Matt Clark
- Born:: May 14, 1968 (age 56) Calgary, Alberta, Canada

Career information
- CFL status: National
- Position(s): WR
- Height: 6 ft 0 in (183 cm)
- Weight: 180 lb (82 kg)
- College: Montana

Career history

As player
- 1991–1996: BC Lions
- 1998: Edmonton Eskimos

Career highlights and awards
- Grey Cup champion (1994);

= Matt Clark (Canadian football) =

Canadian football wide receiver (born 1968)

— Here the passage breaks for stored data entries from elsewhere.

/-- The hypotheses of `Obligations.ThermalControl`, clause by clause. -/
theorem witness_ThermalControl :
    (∃ (s : State), s.dev.flag .offMgmt 0 = false ∧ ((s.dev.v .pwrState 0 = 1 ∨ s.dev.v .thmSt 0 = 0 ∨ s.dev.v .thmSt 0 = 1 ∨ s.dev.v .thmSt 0 = 2 ∨ s.dev.v .thmSt 0 = 4)))
    ∧ (∃ (s : State) (v : Int), s.dev.flag .offMgmt 0 = false ∧ s.dev.v .pwrState 0 = 0 ∧ s.dev.v .thmSt 0 = 1 ∧ s.dev.get THM_EXCL_EXCL 0 = 0 ∧ s.dev.flag .tsSeen 0 = false ∧ -320 ≤ v ∧ v ≤ 1200 ∧ v < s.dev.thmTh 2 ∧ s.dev.thmTh 0 < s.dev.thmTh 1 ∧ s.dev.thmTh 1 < s.dev.thmTh 2)
    ∧ (∃ (s : State), s.dev.flag .offMgmt 0 = false ∧ s.dev.v .pwrState 0 ≠ 1 ∧ ((s.dev.v .thmSt 0 = 0 ∨ s.dev.v .thmSt 0 = 4)))
    ∧ (∃ (s : State), s.dev.flag .offMgmt 0 = false ∧ s.dev.v .pwrState 0 ≠ 1 ∧ s.dev.v .thmSt 0 = 1)
    ∧ (∃ (s : State), s.dev.flag .offMgmt 0 = false ∧ s.dev.v .pwrState 0 ≠ 1 ∧ s.dev.v .thmSt 0 = 2)
    ∧ (∃ (s : State) (v : Int) (n : Nat), s.dev.flag .offMgmt 0 = false ∧ s.dev.v .pwrState 0 = 0 ∧ s.dev.v .thmSt 0 = 3 ∧ s.dev.get THM_EXCL_EXCL 0 = 0 ∧ s.dev.flag .tsSeen 0 = false ∧ -320 ≤ v ∧ v ≤ 1200 ∧ s.dev.v .thmCool 0 = (n : Nat))
    ∧ (∃ (s : State) (late : Bool), s.dev.v .thmSt 0 = 2 ∧ ((late = true ∨ s.dev.thmIdle = true)))
    ∧ (∃ (s : State) (late : Bool), ((s.dev.v .thmSt 0 ≠ 2 ∨ late = false ∧ s.dev.thmIdle = false)))
    ∧ (∃ (s : State) (p : Nat) (q : Nat), p = s.dev.get SEED_PROF_ACTIVE 0 ∧ q = (if s.dev.flag .thmLvl 1 then max (min 3 (p + 1)) s.dev.thmFloor else max (p - 1) s.dev.thmFloor) ∧ ((s.dev.flag .thmLvl 1 = true ∨ s.dev.thmMax < s.dev.thmTh 1 - s.dev.thmHyst)))
    ∧ (∃ (s : State), s.dev.flag .thmLvl 1 = false ∧ s.dev.thmTh 1 - s.dev.thmHyst ≤ s.dev.thmMax)
    ∧ (∃ (s : State) (w : Word) (a : Nat) (b : Nat) (c : Nat), a = w.toNat % 256 ∧ b = w.toNat / 2 ^ 8 % 256 ∧ c = (if s.dev.rwlLocked THM_TH_SHUT then s.dev.get THM_TH_SHUT 0 else w.toNat / 2 ^ 16 % 256) ∧ a < b ∧ b < clampN 110 125 c)
    ∧ (∃ (s : State) (w : Word) (a : Nat) (b : Nat) (c : Nat), a = w.toNat % 256 ∧ b = w.toNat / 2 ^ 8 % 256 ∧ c = (if s.dev.rwlLocked THM_TH_SHUT then s.dev.get THM_TH_SHUT 0 else w.toNat / 2 ^ 16 % 256) ∧ ((b ≤ a ∨ clampN 110 125 c ≤ b))) :=
   ⟨⟨stOf Dev.reset [(THM_TH_WARN, 0, 95), (THM_TH_THROT, 0, 105), (THM_TH_SHUT, 0, 115), (THM_TH_HYST, 0, 4), (THM_CTRL_PROF_MIN, 0, 0), (THM_XCHK_HARD_OFS, 0, 5), (THM_XCHK_DIFF, 0, 10)] [(.offMgmt, 0, 0), (.thmSt, 0, 1)], by decide +kernel⟩,
    ⟨stOf Dev.reset [(THM_EXCL_EXCL, 0, 0), (THM_TH_WARN, 0, 95), (THM_TH_THROT, 0, 105), (THM_TH_SHUT, 0, 115), (THM_TH_HYST, 0, 4), (THM_CTRL_PROF_MIN, 0, 0), (THM_XCHK_HARD_OFS, 0, 5), (THM_XCHK_DIFF, 0, 10)] [(.offMgmt, 0, 0), (.pwrState, 0, 0), (.thmSt, 0, 1), (.tsSeen, 0, 0)], 845, by decide +kernel⟩,
    ⟨stOf Dev.reset [(THM_TH_WARN, 0, 95), (THM_TH_THROT, 0, 105), (THM_TH_SHUT, 0, 115), (THM_TH_HYST, 0, 4), (THM_CTRL_PROF_MIN, 0, 0), (THM_XCHK_HARD_OFS, 0, 5), (THM_XCHK_DIFF, 0, 10)] [(.offMgmt, 0, 0), (.thmSt, 0, 4), (.tsXf, 0, 0), (.tsXf, 1, 0), (.tsXf, 2, 0), (.tsXf, 3, 0), (.tsXf, 4, 0), (.tsXf, 5, 0), (.tsXf, 6, 0), (.tsXf, 7, 0), (.tsXf, 8, 0), (.tsXf, 9, 0), (.tsXf, 10, 0), (.tsXf, 11, 0)], by decide +kernel⟩,
    ⟨stOf Dev.reset [(THM_TH_WARN, 0, 95), (THM_TH_THROT, 0, 105), (THM_TH_SHUT, 0, 115), (THM_TH_HYST, 0, 4), (THM_CTRL_PROF_MIN, 0, 0), (THM_XCHK_HARD_OFS, 0, 5), (THM_XCHK_DIFF, 0, 10)] [(.offMgmt, 0, 0), (.thmSt, 0, 1)], by decide +kernel⟩,
    ⟨stOf Dev.reset [(THM_TH_WARN, 0, 95), (THM_TH_THROT, 0, 105), (THM_TH_SHUT, 0, 115), (THM_TH_HYST, 0, 4), (THM_CTRL_PROF_MIN, 0, 0), (THM_XCHK_HARD_OFS, 0, 5), (THM_XCHK_DIFF, 0, 10)] [(.offMgmt, 0, 0), (.thmSt, 0, 2)], by decide +kernel⟩,
    ⟨(fun (n : Nat) => stOf Dev.reset [(THM_EXCL_EXCL, 0, 0), (THM_TH_WARN, 0, 95), (THM_TH_THROT, 0, 105), (THM_TH_SHUT, 0, 115), (THM_TH_HYST, 0, 4), (THM_CTRL_PROF_MIN, 0, 0), (THM_XCHK_HARD_OFS, 0, 5), (THM_XCHK_DIFF, 0, 10), (THM_CTRL_AUTO_RESTART, 0, 1)] [(.offMgmt, 0, 0), (.pwrState, 0, 0), (.thmSt, 0, 3), (.tsSeen, 0, 0), (.thmCool, 0, (n : Nat))]) (63), 300, 63, by decide +kernel⟩,
    ⟨stOf Dev.reset [] [(.thmSt, 0, 2)], true, by decide +kernel⟩,
    ⟨stOf Dev.reset [] [(.thmSt, 0, 1)], true, by decide +kernel⟩,
    ⟨stOf Dev.reset [(THM_TH_WARN, 0, 95), (THM_TH_THROT, 0, 105), (THM_TH_SHUT, 0, 115), (THM_TH_HYST, 0, 4), (THM_CTRL_PROF_MIN, 0, 0), (THM_XCHK_HARD_OFS, 0, 5), (THM_XCHK_DIFF, 0, 10)] [(.thmLvl, 1, 1)], _, _, rfl, rfl, by decide +kernel⟩,
    ⟨stOf Dev.reset [(THM_TH_WARN, 0, 95), (THM_TH_THROT, 0, 105), (THM_TH_SHUT, 0, 115), (THM_TH_HYST, 0, 4), (THM_CTRL_PROF_MIN, 0, 0), (THM_XCHK_HARD_OFS, 0, 5), (THM_XCHK_DIFF, 0, 10), (THM_MAX_TEMP, 0, 835)] [(.thmLvl, 1, 0)], by decide +kernel⟩,
    ⟨stOf Dev.reset [(TOP_LOCK_LOCK, 0, 1)] [], BitVec.ofNat 32 (95 + 2^8*105 + 2^16*115 + 2^24*4), _, _, _, rfl, rfl, rfl, by decide +kernel⟩,
    ⟨stOf Dev.reset [] [], BitVec.ofNat 32 (105 + 2^8*105 + 2^16*115 + 2^24*4), _, _, _, rfl, rfl, rfl, by decide +kernel⟩⟩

Matt Clark (born May 14, 1968) is a Canadian former football player who played for the BC Lions and the Edmonton Eskimos. He played from 1991 to 1998, played with famous quarterback Doug Flutie, and was named a Canadian Football League (CFL) All-Star one time.

== Professional career ==
Matt Clark went to the University of Montana. Clark's first season with the CFL was 1991. He wore the number eighty-five. In his first season, he was named a CFL All-Star along with his teammates: Doug Flutie, Ray Alexander, Leo Groenewegen, and Jim Mills (gridiron football). In 1994, the BC Lions topped all of the CFL and won the Grey Cup. Matt Clark finished his professional career in 1998, playing just one game for the Edmonton Eskimos.